/-- R181, R182, R391, R344: a segment opens with CNT 0 and CRC 0xFFFFFFFF while none is open; its end compares both with the
trailer, closes it, and on a mismatch cancels the phase in
phase mode when no PHASE stood in the segment and kills the context otherwise, with SIGNATURE; the other state raises SEGMENT_STATE. A
marker at trap level 0 takes CCLK − PAYLOAD as its drift and arms the recorder when that exceeds DTHRESH; after a resume it loads
CCLK instead; at levels 1 and 2 it does nothing.
R67, R310, R343: VSEED sets the generator of lane i of a crown to VSEED xor i-th multiple, 1 in place of 0; PREQ takes its bit
with RPRIO 0; a write of PMCTL or PMPER zeroes every counter of the unit, one of PMSEL[c] counter c; the active set advances modulo
NSET + 1 at every unit whose PMPER clocks have passed. -/
def Obligations.SegmentsMarkersAndUnitRegisters : Prop :=
  ((∀ s : State,
    (s.me.seg.opened = false →
      exec .segmentBegin s = .next (s.modMe fun x => { x with seg := { opened := true, cnt := 0, crc := 0xFFFFFFFF, phased := false } })) ∧
    (s.me.seg.opened = true → exec .segmentBegin s = .next (s.bundleTrap cSEGMENT_STATE s.header.raw))) ∧
  (∀ (s : State) (a : SegEndArg),
    let g := s.me.seg
    let closed := s.modMe fun x => { x with seg := { x.seg with opened := false } }
    let agrees := g.cnt = a.cnt.setWidth 64 ∧ ~~~g.crc = a.sig
    (g.opened = true → agrees → exec (.segmentEnd a) s = .next closed) ∧
    (g.opened = true → ¬agrees → s.me.phase.on = false ∨ g.phased = true → exec (.segmentEnd a) s = .next (closed.killUnit s.cur 0x38)) ∧
    (g.opened = true → ¬agrees → s.me.phase.on = true → g.phased = false →
      exec (.segmentEnd a) s = .next (closed.cancelPhase s.cur 0x38 [] none)) ∧
    (g.opened = false → exec (.segmentEnd a) s = .next (s.bundleTrap cSEGMENT_STATE s.header.raw))) ∧
  (∀ (s : State) (p : BitVec 32),
    let o := s.me.obs
    (s.me.trap.tl ≠ 0 → exec (.marker p) s = .next s) ∧
    (s.me.trap.tl = 0 → ∃ t, exec (.marker p) s = .next t ∧ t.me.regs = s.me.regs ∧ t.me.seq = s.me.seq ∧ t.me.obs.cclkBase = true ∧
      (o.cclkBase = true → t.me.obs.cclk = o.cclk ∧ (t.me.obs.arm = true ↔ o.dthresh.toNat < ((o.cclk - p).toInt).natAbs)) ∧
      (o.cclkBase = false → t.me.obs.cclk = p ∧ t.me.obs.arm = false)))) ∧
  ((∀ (s : State) (a : UnitWriteArg),
    (a.u = brim → exec (.vseedWrite a) s = .next s) ∧
    (a.u ≠ brim → ∃ g : Vector (BitVec 32) 128,
      exec (.vseedWrite a) s = .next (s.modUnit a.u fun x => { x with fp := { x.fp with gens := g } }) ∧
      ∀ i : Fin 128, let x := a.v.setWidth 32 ^^^ (0x9E3779B9#32 * BitVec.ofNat 32 (i.val + 1)); g[i] = if x = 0 then 1 else x)) ∧
  (∀ (s : State) (a : PreqArg), exec (.preqWrite a) s = .next (s.modUnit a.u fun x => { x with ck := { x.ck with
    preq := a.req, rprio := 0, reqClks := if x.ck.preq = true ∧ a.req = true then x.ck.reqClks else 0 } })) ∧
  (∀ (s : State) (a : PmArg), ∃ t, exec (.pmctlWrite a) s = .next t ∧ t.dev = s.dev ∧ (∀ v, v ≠ a.u → t.unit v = s.unit v) ∧
    t.unit a.u = { s.unit a.u with pm := (t.unit a.u).pm } ∧
    let p := (s.unit a.u).pm
    let q := (t.unit a.u).pm
    (a.reg = 0 → q.ctl = a.v &&& 0xFFF0000F#64 ∧ q.per = p.per ∧ q.sel = p.sel ∧ q.set_ = 0 ∧ ∀ c : Fin 16, q.cnt[c] = ⟨0, 0, 0⟩) ∧
    (a.reg = 1 → q.per = a.v.setWidth 32 ∧ q.ctl = p.ctl ∧ q.sel = p.sel ∧ q.set_ = 0 ∧ ∀ c : Fin 16, q.cnt[c] = ⟨0, 0, 0⟩) ∧
    (∀ c : Fin 16, a.reg.val = c.val + 2 → q.sel[c] = a.v.setWidth 32 ∧ q.cnt[c] = ⟨0, 0, 0⟩ ∧ q.ctl = p.ctl ∧ q.per = p.per ∧
      ∀ d : Fin 16, d ≠ c → q.sel[d] = p.sel[d] ∧ q.cnt[d] = p.cnt[d])) ∧
  (∀ s : State, ∃ t, exec .counterSetRotate s = .next t ∧ t.dev = s.dev ∧ ∀ u : UnitId,
    let p := (s.unit u).pm
    let due := p.per ≠ 0 ∧ p.per.toNat ≤ p.since.toNat
    (¬due → t.unit u = s.unit u) ∧
    (due → t.unit u = { s.unit u with pm := { p with since := 0, set_ := BitVec.ofNat 2 ((p.set_.toNat + 1) % ((fld p.ctl 2 2).toNat + 1)) } })))

/-! ### Registers written from outside a bundle, the precise stop, the rotating counters -/

/-- R346, R347: a request to stop stops the unit at the end of the clock in which the next instance issues, or of a stall clock of a
wait; a stopped unit's clock moves CLK and the rotating counters, and a barrier that is complete flips (one of EXPECT 0 never: the
model's reading, log 21); the dump is written once; GO resumes the unit, from DUMPVA when RELOAD = 1, once the parts of the dump that
other devices hold have come, and leaves the latches. R348: INJHDR is taken only while the unit is stopped, its cube idle, LVL 0 or 1 and
the header one that may be injected (TMMA, TMMAS and TMMA.P, at LVL 1 TJOIN: the model's reading, log 23), and sets INJST.STATUS otherwise
and on the brim core; the injected header runs once, on one batt and at LVL 0 on one quad, and sets DONE: a product of one step adds its terms
to the selected elements of its slot, or of the batt's plane, a TJOIN writes the plane to its slot, and no other accumulator row changes. -/
def Obligations.PreciseStopAndInjection : Prop :=
  (∀ (s : State) (a : UnitArg),
    let x := s.unit a.u
    (x.stop.stopped = false → exec (.stopctlStop a) s = .next (s.modUnit a.u fun x => { x with stop := { x.stop with stopReq := true } })) ∧
    (x.stop.stopped = true → exec (.stopctlStop a) s = .next s) ∧
    (x.stop.stopped = true → x.status = .running → x.ck.gateRun = 0 → ∃ t, exec (.bundleInstance a) s = .next t ∧ t.dev = s.dev ∧
      (t.unit a.u).ck = { x.ck with clk := (x.ck.clk + 1) % 2 ^ 64 } ∧ (t.unit a.u).regs = x.regs ∧ (t.unit a.u).lat = x.lat ∧
      (t.unit a.u).seq = x.seq ∧ (t.unit a.u).trap = x.trap ∧ (t.unit a.u).st = x.st ∧
      (t.unit a.u).cube = x.cube ∧ (t.unit a.u).stop = x.stop ∧
      ∀ n : Fin 32, let b := x.bars[n]
        (t.unit a.u).bars[n] = if b.expect ≠ 0 ∧ b.arrived = b.expect ∧ b.bytes = 0 ∧ b.broken = false
          then { b with phase := !b.phase, arrived := 0, flipped := false } else { b with flipped := false }) ∧
    (x.stop.stopped = false ∨ (x.stop.dumped = true ∧ x.stop.going = false) → exec (.dumpComplete a) s = .next s) ∧
    (x.stop.stopped = true → x.stop.dumped = false → x.stop.going = false →
      let h := s.endHeader a.u
      let y := h.1.unit a.u
      let image := if a.u = brim then h.1.brimFixed else y.crownFixed
      let w := h.1.saveAll a.u 10 y.obs.rxl y.stop.dumpva.toNat image
      (h.2 = false → exec (.dumpComplete a) s = .next h.1) ∧
      (h.2 = true → ∃ t, exec (.dumpComplete a) s = .next t ∧ (t.unit a.u).stop.dumped = true ∧
        (w.2 = 0 → t = w.1.modUnit a.u fun x => { x with stop := { x.stop with dumped := true } })))) ∧
  (∀ (s : State) (pc : BitVec 56) (sc : Nat) (c : Nat × Nat), s.me.stop.stopReq = true →
    (s.issuedClock pc sc).me.stop.stopped = true ∧ (s.issuedClock pc sc).me.stop.stopReq = false ∧
    (s.waitEnd c).me.stop.stopped = true ∧ (s.waitEnd c).me.stop.stopReq = false ∧ (s.waitEnd c).me.seq.pc = s.me.seq.pc) ∧
  (∀ (s : State) (a : GoArg),
    let x := s.unit a.u
    let resumes := fun (b t : State) => (∀ v, v ≠ a.u → t.unit v = s.unit v) ∧ (t.unit a.u).stop.stopped = false ∧
      (t.unit a.u).stop.going = false ∧ (t.unit a.u).lat = x.lat ∧ (t.unit a.u).st = x.st ∧ (t.unit a.u).ck.scyc = x.ck.scyc ∧
      let rd := b.reader a.u 10 x.obs.rxl x.stop.dumpva.toNat
      (t.unit a.u).seq.pc = BitVec.ofNat 56 (rd 0 8 x.seq.pc.toNat) ∧
      ∀ k : Fin 64, (t.unit a.u).regs.s[k] = BitVec.ofNat 64 (rd (0x1D0 + 8 * k.val) 8 (x.regs.s[k]).toNat)
    (x.stop.stopped = false ∨ x.stop.going = true → exec (.stopctlGo a) s = .next s) ∧
    (x.stop.stopped = true → x.stop.going = false → a.reload = false → exec (.stopctlGo a) s =
      .next (s.modUnit a.u fun x => { x with stop := { x.stop with stopped := false, reload := false, going := false } })) ∧
    (x.stop.stopped = true → x.stop.going = false → a.reload = true →
      let r := s.modUnit a.u fun x => { x with stop := { x.stop with reload := true } }
      let b := r.noteReload a.u 10 x.obs.rxl x.stop.dumpva.toNat (r.dumpChunks a.u)
      (b.reloadOut a.u = true → exec (.stopctlGo a) s = .next (b.modUnit a.u fun x => { x with stop := { x.stop with going := true } })) ∧
      (b.reloadOut a.u = false → ∃ t, exec (.stopctlGo a) s = .next t ∧ resumes b t)) ∧
    (x.stop.stopped = true → x.stop.going = true →
      (s.reloadOut a.u = true → exec (.dumpComplete ⟨a.u⟩) s = .next s) ∧
      (s.reloadOut a.u = false → ∃ t, exec (.dumpComplete ⟨a.u⟩) s = .next t ∧ resumes s t))) ∧
  (∀ (s : State) (a : UnitWriteArg),
    let x := s.unit a.u
    let refused := exec (.injhdrWrite a) s = .next (s.modUnit a.u fun x => { x with stop := { x.stop with injStatus := true } })
    let may := hdrOpc a.v = 1 ∨ hdrOpc a.v = 2 ∨ hdrOpc a.v = 3 ∨ (hdrOpc a.v = 12 ∧ hdrLvl a.v = 1)
    (a.u = brim → refused) ∧
    (x.stop.stopped = false ∨ x.cube.cmds ≠ [] ∨ x.cube.stopped ≠ none ∨ x.stop.inj ≠ none ∨ 2 ≤ hdrLvl a.v ∨ ¬may ∨
      snapIllegal a.v x.regs.cb = true ∨ snapShape a.v x.regs.cb = true → refused) ∧
    (a.u ≠ brim → x.stop.stopped = true → x.cube.cmds = [] → x.cube.stopped = none → x.stop.inj = none → hdrLvl a.v ≤ 1 → may →
      snapIllegal a.v x.regs.cb = false → snapShape a.v x.regs.cb = false →
      exec (.injhdrWrite a) s =
        .next (s.modUnit a.u fun x => { x with stop := { x.stop with inj := some a.v, injDone := false, injStatus := false } }))) ∧
  (∀ (s : State) (a : UnitArg) (h : Word), (s.unit a.u).stop.stopped = true → (s.unit a.u).stop.inj = some h →
    let x := s.unit a.u
    let clean := (∀ g, (smGet ({} : Gran) x.st.face g).poison = false) ∧ x.st.accPoison = [] ∧ x.st.planePoison = []
    let cb := x.regs.cb
    let b := (fld x.stop.injsel 7 3).toNat
    let k : CubeCmd := { hdr := h, cb := cb, mode := x.cube.scsel, t := 0 }
    let sel := fun (i c : Nat) => hdrLvl h ≠ 0 ∨ (i / 16 = (fld x.stop.injsel 4 3).toNat ∧ c / 16 = (fld x.stop.injsel 1 3).toNat)
    ∃ t, exec (.injectionComplete a) s = .next t ∧ (t.unit a.u).stop = { x.stop with inj := none, injDone := true } ∧
      (t.unit a.u).regs = x.regs ∧ (t.unit a.u).st.face = x.st.face ∧
      (clean → t.dev = s.dev ∧ (∀ v, v ≠ a.u → t.unit v = s.unit v) ∧ (t.unit a.u).seq = x.seq ∧ (t.unit a.u).cube = x.cube ∧
        (tkind h = .mma ∨ tkind h = .mmas → stepsOf h cb = 1 → Snap.fmtA cb ≠ .f64 → smWf 0 x.st.acc = true →
          let q := blockSlot h cb (stepIdx h cb 0)
          let r := capture x k (fun kk i => battOf false (Snap.c h cb) kk i == b) 0 0 (stepIdx h cb 0).1 (stepIdx h cb 0).2.1 (stepIdx h cb 0).2.2 0 s.free
          let c : ChunkCap := { cmd := 0, at_ := 0, step := 0, slot := q, fmtA := Snap.fmtA cb, fmtB := Snap.fmtB cb, zero := hdrZ h, a := r.a, b := r.b }
          (∀ i < 128, ∀ l < 128, ∃ w, el 32 (accRow (t.unit a.u).st (q * 128 + i)) l = w ∧
            (sel i l → w = c.elem (accRow x.st (q * 128 + i)) i l) ∧ (¬sel i l → w = el 32 (accRow x.st (q * 128 + i)) l)) ∧
          (∀ key, key / 128 ≠ q → accRow (t.unit a.u).st key = accRow x.st key) ∧ (t.unit a.u).st.planes = x.st.planes) ∧
        (tkind h = .mmap → Snap.nch h cb = 1 → smWf 0 x.st.planes = true → Snap.fmtA cb ≠ .f64 →
          let r := capture x k (fun _ _ => true) (b * Snap.f cb 1 32 32) (b * Snap.f cb 3 32 32) 0 0 0 b s.free
          let c : ChunkCap := { cmd := 0, at_ := 0, step := b, slot := b, fmtA := Snap.fmtA cb, fmtB := Snap.fmtB cb, zero := hdrZ h, a := r.a, b := r.b }
          (∀ i < 128, ∀ l < 128, ∃ w, el 32 (planeRow (t.unit a.u).st (b * 128 + i)) l = w ∧
            (sel i l → w = c.elem (planeRow x.st (b * 128 + i)) i l) ∧ (¬sel i l → w = el 32 (planeRow x.st (b * 128 + i)) l)) ∧
          (∀ key, key / 128 ≠ b → planeRow (t.unit a.u).st key = planeRow x.st key) ∧ (t.unit a.u).st.acc = x.st.acc) ∧
        (tkind h = .join → smWf 0 x.st.acc = true →
          (∀ r < 128,
            let old := accRow x.st (hdrAcc h * 128 + r)
            let p := planeRow x.st (b * 128 + r)
            accRow (t.unit a.u).st (hdrAcc h * 128 + r) = if hdrZ h then joinRow (hdrSub h) old p else p) ∧
          (∀ key, key / 128 ≠ hdrAcc h → accRow (t.unit a.u).st key = accRow x.st key) ∧ (t.unit a.u).st.planes = x.st.planes)))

○ ○ ○ ○ ○

● **GOAL OF THE EXERCISE**
Look through the data above and return exactly the lines from the one that contains "q.cnt[d] = p.cnt[d])) ∧" to the one that contains "other devices hold", inclusive, with nothing else.

● **PROBLEM SOLUTION**
      ∀ d : Fin 16, d ≠ c → q.sel[d] = p.sel[d] ∧ q.cnt[d] = p.cnt[d])) ∧
  (∀ s : State, ∃ t, exec .counterSetRotate s = .next t ∧ t.dev = s.dev ∧ ∀ u : UnitId,
    let p := (s.unit u).pm
    let due := p.per ≠ 0 ∧ p.per.toNat ≤ p.since.toNat
    (¬due → t.unit u = s.unit u) ∧
    (due → t.unit u = { s.unit u with pm := { p with since := 0, set_ := BitVec.ofNat 2 ((p.set_.toNat + 1) % ((fld p.ctl 2 2).toNat + 1)) } })))

/-! ### Registers written from outside a bundle, the precise stop, the rotating counters -/

/-- R346, R347: a request to stop stops the unit at the end of the clock in which the next instance issues, or of a stall clock of a
wait; a stopped unit's clock moves CLK and the rotating counters, and a barrier that is complete flips (one of EXPECT 0 never: the
model's reading, log 21); the dump is written once; GO resumes the unit, from DUMPVA when RELOAD = 1, once the parts of the dump that
other devices hold have come, and leaves the latches. R348: INJHDR is taken only while the unit is stopped, its cube idle, LVL 0 or 1 and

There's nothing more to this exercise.